- _Work task_: From the records below, extract only the lines running from the line with "(d.modLoad f).reg i = d.reg i := rfl" to the line with "theorem fld_modLoad (f", both lines included, reproducing them exactly.

[Collected data entries]
++++++++
/-! `modExt` -/

@[simp] theorem modExt_free (f : ExtRec → ExtRec) : (d.modExt f).free = d.free := rfl
@[simp] theorem modExt_regs (f : ExtRec → ExtRec) : (d.modExt f).regs = d.regs := rfl
@[simp] theorem modExt_units (f : ExtRec → ExtRec) : (d.modExt f).units = d.units := rfl
@[simp] theorem modExt_ctl (f : ExtRec → ExtRec) : (d.modExt f).ctl = d.ctl := rfl
@[simp] theorem modExt_stack (f : ExtRec → ExtRec) : (d.modExt f).stack = d.stack := rfl
@[simp] theorem modExt_keeper (f : ExtRec → ExtRec) : (d.modExt f).keeper = d.keeper := rfl
@[simp] theorem modExt_clk (f : ExtRec → ExtRec) : (d.modExt f).clk = d.clk := rfl
@[simp] theorem modExt_ident (f : ExtRec → ExtRec) : (d.modExt f).ident = d.ident := rfl
@[simp] theorem modExt_lanes (f : ExtRec → ExtRec) : (d.modExt f).lanes = d.lanes := rfl
@[simp] theorem modExt_links (f : ExtRec → ExtRec) : (d.modExt f).links = d.links := rfl
@[simp] theorem modExt_groups (f : ExtRec → ExtRec) : (d.modExt f).groups = d.groups := rfl
@[simp] theorem modExt_fabric (f : ExtRec → ExtRec) : (d.modExt f).fabric = d.fabric := rfl
@[simp] theorem modExt_plates (f : ExtRec → ExtRec) : (d.modExt f).plates = d.plates := rfl
@[simp] theorem modExt_mem (f : ExtRec → ExtRec) : (d.modExt f).mem = d.mem := rfl
@[simp] theorem modExt_rings (f : ExtRec → ExtRec) : (d.modExt f).rings = d.rings := rfl
@[simp] theorem modExt_strike (f : ExtRec → ExtRec) : (d.modExt f).strike = d.strike := rfl
@[simp] theorem modExt_ext (f : ExtRec → ExtRec) : (d.modExt f).ext = f d.ext := rfl
@[simp] theorem modExt_load (f : ExtRec → ExtRec) : (d.modExt f).load = d.load := rfl
@[simp] theorem modExt_power (f : ExtRec → ExtRec) : (d.modExt f).power = d.power := rfl
@[simp] theorem modExt_heat (f : ExtRec → ExtRec) : (d.modExt f).heat = d.heat := rfl
@[simp] theorem modExt_kryup (f : ExtRec → ExtRec) : (d.modExt f).kryup = d.kryup := rfl
@[simp] theorem modExt_test (f : ExtRec → ExtRec) : (d.modExt f).test = d.test := rfl
@[simp] theorem modExt_proof (f : ExtRec → ExtRec) : (d.modExt f).proof = d.proof := rfl
@[simp] theorem modExt_pins (f : ExtRec → ExtRec) : (d.modExt f).pins = d.pins := rfl
@[simp] theorem reg_modExt (f : ExtRec → ExtRec) (i : Nat) : (d.modExt f).reg i = d.reg i := rfl
@[simp] theorem ust_modExt (f : ExtRec → ExtRec) (u : Nat) : (d.modExt f).ust u = d.ust u := rfl
@[simp] theorem fld_modExt (f : ExtRec → ExtRec) (u : Nat) (x : Fld) : (d.modExt f).fld u x = d.fld u x := rfl
theorem parts_modExt (f : ExtRec → ExtRec) : OnlyParts [.ext] d (d.modExt f) := by intro p hp; cases p <;> first | rfl | exact absurd (by simp) hp
@[simp] theorem onlyParts_modExt (f : ExtRec → ExtRec) {l : List Part} {c : Dev} (h : Part.ext ∈ l) : OnlyParts l c (d.modExt f) ↔ OnlyParts l c d := onlyParts_iff (parts_modExt d f) h
@[simp] theorem quiet_modExt (f : ExtRec → ExtRec) : (d.modExt f).quiet = d.quiet := rfl

/-! `modStrike` -/

@[simp] theorem modStrike_free (f : StrikeRec → StrikeRec) : (d.modStrike f).free = d.free := rfl
@[simp] theorem modStrike_regs (f : StrikeRec → StrikeRec) : (d.modStrike f).regs = d.regs := rfl
@[simp] theorem modStrike_units (f : StrikeRec → StrikeRec) : (d.modStrike f).units = d.units := rfl
@[simp] theorem modStrike_ctl (f : StrikeRec → StrikeRec) : (d.modStrike f).ctl = d.ctl := rfl
@[simp] theorem modStrike_stack (f : StrikeRec → StrikeRec) : (d.modStrike f).stack = d.stack := rfl
@[simp] theorem modStrike_keeper (f : StrikeRec → StrikeRec) : (d.modStrike f).keeper = d.keeper := rfl
@[simp] theorem modStrike_clk (f : StrikeRec → StrikeRec) : (d.modStrike f).clk = d.clk := rfl
@[simp] theorem modStrike_ident (f : StrikeRec → StrikeRec) : (d.modStrike f).ident = d.ident := rfl
@[simp] theorem modStrike_lanes (f : StrikeRec → StrikeRec) : (d.modStrike f).lanes = d.lanes := rfl
@[simp] theorem modStrike_links (f : StrikeRec → StrikeRec) : (d.modStrike f).links = d.links := rfl
@[simp] theorem modStrike_groups (f : StrikeRec → StrikeRec) : (d.modStrike f).groups = d.groups := rfl
@[simp] theorem modStrike_fabric (f : StrikeRec → StrikeRec) : (d.modStrike f).fabric = d.fabric := rfl
@[simp] theorem modStrike_plates (f : StrikeRec → StrikeRec) : (d.modStrike f).plates = d.plates := rfl
@[simp] theorem modStrike_mem (f : StrikeRec → StrikeRec) : (d.modStrike f).mem = d.mem := rfl
@[simp] theorem modStrike_rings (f : StrikeRec → StrikeRec) : (d.modStrike f).rings = d.rings := rfl
@[simp] theorem modStrike_strike (f : StrikeRec → StrikeRec) : (d.modStrike f).strike = f d.strike := rfl
@[simp] theorem modStrike_ext (f : StrikeRec → StrikeRec) : (d.modStrike f).ext = d.ext := rfl
@[simp] theorem modStrike_load (f : StrikeRec → StrikeRec) : (d.modStrike f).load = d.load := rfl
@[simp] theorem modStrike_power (f : StrikeRec → StrikeRec) : (d.modStrike f).power = d.power := rfl
@[simp] theorem modStrike_heat (f : StrikeRec → StrikeRec) : (d.modStrike f).heat = d.heat := rfl
@[simp] theorem modStrike_kryup (f : StrikeRec → StrikeRec) : (d.modStrike f).kryup = d.kryup := rfl
@[simp] theorem modStrike_test (f : StrikeRec → StrikeRec) : (d.modStrike f).test = d.test := rfl
@[simp] theorem modStrike_proof (f : StrikeRec → StrikeRec) : (d.modStrike f).proof = d.proof := rfl
@[simp] theorem modStrike_pins (f : StrikeRec → StrikeRec) : (d.modStrike f).pins = d.pins := rfl
@[simp] theorem reg_modStrike (f : StrikeRec → StrikeRec) (i : Nat) : (d.modStrike f).reg i = d.reg i := rfl
@[simp] theorem ust_modStrike (f : StrikeRec → StrikeRec) (u : Nat) : (d.modStrike f).ust u = d.ust u := rfl
@[simp] theorem fld_modStrike (f : StrikeRec → StrikeRec) (u : Nat) (x : Fld) : (d.modStrike f).fld u x = d.fld u x := rfl
theorem parts_modStrike (f : StrikeRec → StrikeRec) : OnlyParts [.strike] d (d.modStrike f) := by intro p hp; cases p <;> first | rfl | exact absurd (by simp) hp
@[simp] theorem onlyParts_modStrike (f : StrikeRec → StrikeRec) {l : List Part} {c : Dev} (h : Part.strike ∈ l) : OnlyParts l c (d.modStrike f) ↔ OnlyParts l c d := onlyParts_iff (parts_modStrike d f) h
@[simp] theorem quiet_modStrike (f : StrikeRec → StrikeRec) : (d.modStrike f).quiet = d.quiet := rfl

/-! `modLoad` -/

@[simp] theorem modLoad_free (f : LoadRec → LoadRec) : (d.modLoad f).free = d.free := rfl
@[simp] theorem modLoad_regs (f : LoadRec → LoadRec) : (d.modLoad f).regs = d.regs := rfl
@[simp] theorem modLoad_units (f : LoadRec → LoadRec) : (d.modLoad f).units = d.units := rfl
@[simp] theorem modLoad_ctl (f : LoadRec → LoadRec) : (d.modLoad f).ctl = d.ctl := rfl
@[simp] theorem modLoad_stack (f : LoadRec → LoadRec) : (d.modLoad f).stack = d.stack := rfl
@[simp] theorem modLoad_keeper (f : LoadRec → LoadRec) : (d.modLoad f).keeper = d.keeper := rfl
@[simp] theorem modLoad_clk (f : LoadRec → LoadRec) : (d.modLoad f).clk = d.clk := rfl
@[simp] theorem modLoad_ident (f : LoadRec → LoadRec) : (d.modLoad f).ident = d.ident := rfl
@[simp] theorem modLoad_lanes (f : LoadRec → LoadRec) : (d.modLoad f).lanes = d.lanes := rfl
@[simp] theorem modLoad_links (f : LoadRec → LoadRec) : (d.modLoad f).links = d.links := rfl
@[simp] theorem modLoad_groups (f : LoadRec → LoadRec) : (d.modLoad f).groups = d.groups := rfl
@[simp] theorem modLoad_fabric (f : LoadRec → LoadRec) : (d.modLoad f).fabric = d.fabric := rfl
@[simp] theorem modLoad_plates (f : LoadRec → LoadRec) : (d.modLoad f).plates = d.plates := rfl
@[simp] theorem modLoad_mem (f : LoadRec → LoadRec) : (d.modLoad f).mem = d.mem := rfl
@[simp] theorem modLoad_rings (f : LoadRec → LoadRec) : (d.modLoad f).rings = d.rings := rfl
@[simp] theorem modLoad_strike (f : LoadRec → LoadRec) : (d.modLoad f).strike = d.strike := rfl
@[simp] theorem modLoad_ext (f : LoadRec → LoadRec) : (d.modLoad f).ext = d.ext := rfl
@[simp] theorem modLoad_load (f : LoadRec → LoadRec) : (d.modLoad f).load = f d.load := rfl
@[simp] theorem modLoad_power (f : LoadRec → LoadRec) : (d.modLoad f).power = d.power := rfl
@[simp] theorem modLoad_heat (f : LoadRec → LoadRec) : (d.modLoad f).heat = d.heat := rfl
@[simp] theorem modLoad_kryup (f : LoadRec → LoadRec) : (d.modLoad f).kryup = d.kryup := rfl
@[simp] theorem modLoad_test (f : LoadRec → LoadRec) : (d.modLoad f).test = d.test := rfl
@[simp] theorem modLoad_proof (f : LoadRec → LoadRec) : (d.modLoad f).proof = d.proof := rfl
@[simp] theorem modLoad_pins (f : LoadRec → LoadRec) : (d.modLoad f).pins = d.pins := rfl
@[simp] theorem reg_modLoad (f : LoadRec → LoadRec) (i : Nat) : (d.modLoad f).reg i = d.reg i := rfl
@[simp] theorem ust_modLoad (f : LoadRec → LoadRec) (u : Nat) : (d.modLoad f).ust u = d.ust u := rfl
@[simp] theorem fld_modLoad (f : LoadRec → LoadRec) (u : Nat) (x : Fld) : (d.modLoad f).fld u x = d.fld u x := rfl
theorem parts_modLoad (f : LoadRec → LoadRec) : OnlyParts [.load] d (d.modLoad f) := by intro p hp; cases p <;> first | rfl | exact absurd (by simp) hp
@[simp] theorem onlyParts_modLoad (f : LoadRec → LoadRec) {l : List Part} {c : Dev} (h : Part.load ∈ l) : OnlyParts l c (d.modLoad f) ↔ OnlyParts l c d := onlyParts_iff (parts_modLoad d f) h
@[simp] theorem quiet_modLoad (f : LoadRec → LoadRec) : (d.modLoad f).quiet = d.quiet := rfl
++++++++
- _Task response_:
@[simp] theorem reg_modLoad (f : LoadRec → LoadRec) (i : Nat) : (d.modLoad f).reg i = d.reg i := rfl
@[simp] theorem ust_modLoad (f : LoadRec → LoadRec) (u : Nat) : (d.modLoad f).ust u = d.ust u := rfl
@[simp] theorem fld_modLoad (f : LoadRec → LoadRec) (u : Nat) (x : Fld) : (d.modLoad f).fld u x = d.fld u x := rfl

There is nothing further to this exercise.